-- Opening Marker --

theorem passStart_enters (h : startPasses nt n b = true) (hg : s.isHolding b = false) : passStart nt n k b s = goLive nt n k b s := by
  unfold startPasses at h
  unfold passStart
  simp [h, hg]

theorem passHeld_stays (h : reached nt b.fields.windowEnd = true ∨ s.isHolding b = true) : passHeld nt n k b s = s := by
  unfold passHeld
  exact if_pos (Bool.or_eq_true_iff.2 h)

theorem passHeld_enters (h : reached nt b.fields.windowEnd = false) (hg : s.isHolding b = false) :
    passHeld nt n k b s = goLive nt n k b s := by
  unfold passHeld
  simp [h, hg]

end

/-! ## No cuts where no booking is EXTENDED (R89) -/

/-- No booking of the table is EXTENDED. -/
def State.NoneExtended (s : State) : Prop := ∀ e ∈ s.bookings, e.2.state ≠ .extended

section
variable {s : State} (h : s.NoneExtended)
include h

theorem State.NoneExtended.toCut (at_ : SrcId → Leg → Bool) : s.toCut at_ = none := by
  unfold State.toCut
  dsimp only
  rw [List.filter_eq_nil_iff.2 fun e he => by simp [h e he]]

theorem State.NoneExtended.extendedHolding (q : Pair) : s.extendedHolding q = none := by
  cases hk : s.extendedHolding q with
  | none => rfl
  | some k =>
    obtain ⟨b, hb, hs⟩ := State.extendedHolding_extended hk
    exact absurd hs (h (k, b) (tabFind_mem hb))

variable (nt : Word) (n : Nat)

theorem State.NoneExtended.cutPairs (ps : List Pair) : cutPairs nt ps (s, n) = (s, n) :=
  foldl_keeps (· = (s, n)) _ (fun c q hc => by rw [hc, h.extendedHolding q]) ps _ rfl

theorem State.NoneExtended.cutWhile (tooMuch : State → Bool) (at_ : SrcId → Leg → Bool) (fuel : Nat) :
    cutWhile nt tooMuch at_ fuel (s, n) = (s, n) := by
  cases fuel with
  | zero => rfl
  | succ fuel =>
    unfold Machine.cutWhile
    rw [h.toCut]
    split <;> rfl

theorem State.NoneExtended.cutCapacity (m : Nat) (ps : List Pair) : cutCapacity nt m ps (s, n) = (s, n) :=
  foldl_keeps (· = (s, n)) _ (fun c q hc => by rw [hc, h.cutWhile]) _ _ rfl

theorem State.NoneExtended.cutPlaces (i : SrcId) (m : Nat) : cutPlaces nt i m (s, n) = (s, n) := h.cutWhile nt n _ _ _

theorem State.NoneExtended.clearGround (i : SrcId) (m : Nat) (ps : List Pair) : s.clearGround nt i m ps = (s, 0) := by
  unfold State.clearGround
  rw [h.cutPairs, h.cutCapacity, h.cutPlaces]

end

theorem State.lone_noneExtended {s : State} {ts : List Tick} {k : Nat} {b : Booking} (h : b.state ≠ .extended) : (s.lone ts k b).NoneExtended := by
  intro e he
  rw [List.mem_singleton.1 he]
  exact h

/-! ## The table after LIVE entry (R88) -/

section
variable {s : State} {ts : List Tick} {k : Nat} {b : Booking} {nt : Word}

-- Closing Marker --

— Goal of the exercise —
Exactly how many lines of the listing hold the word "false"? Give the number with nothing else.

— Solution to this task —
2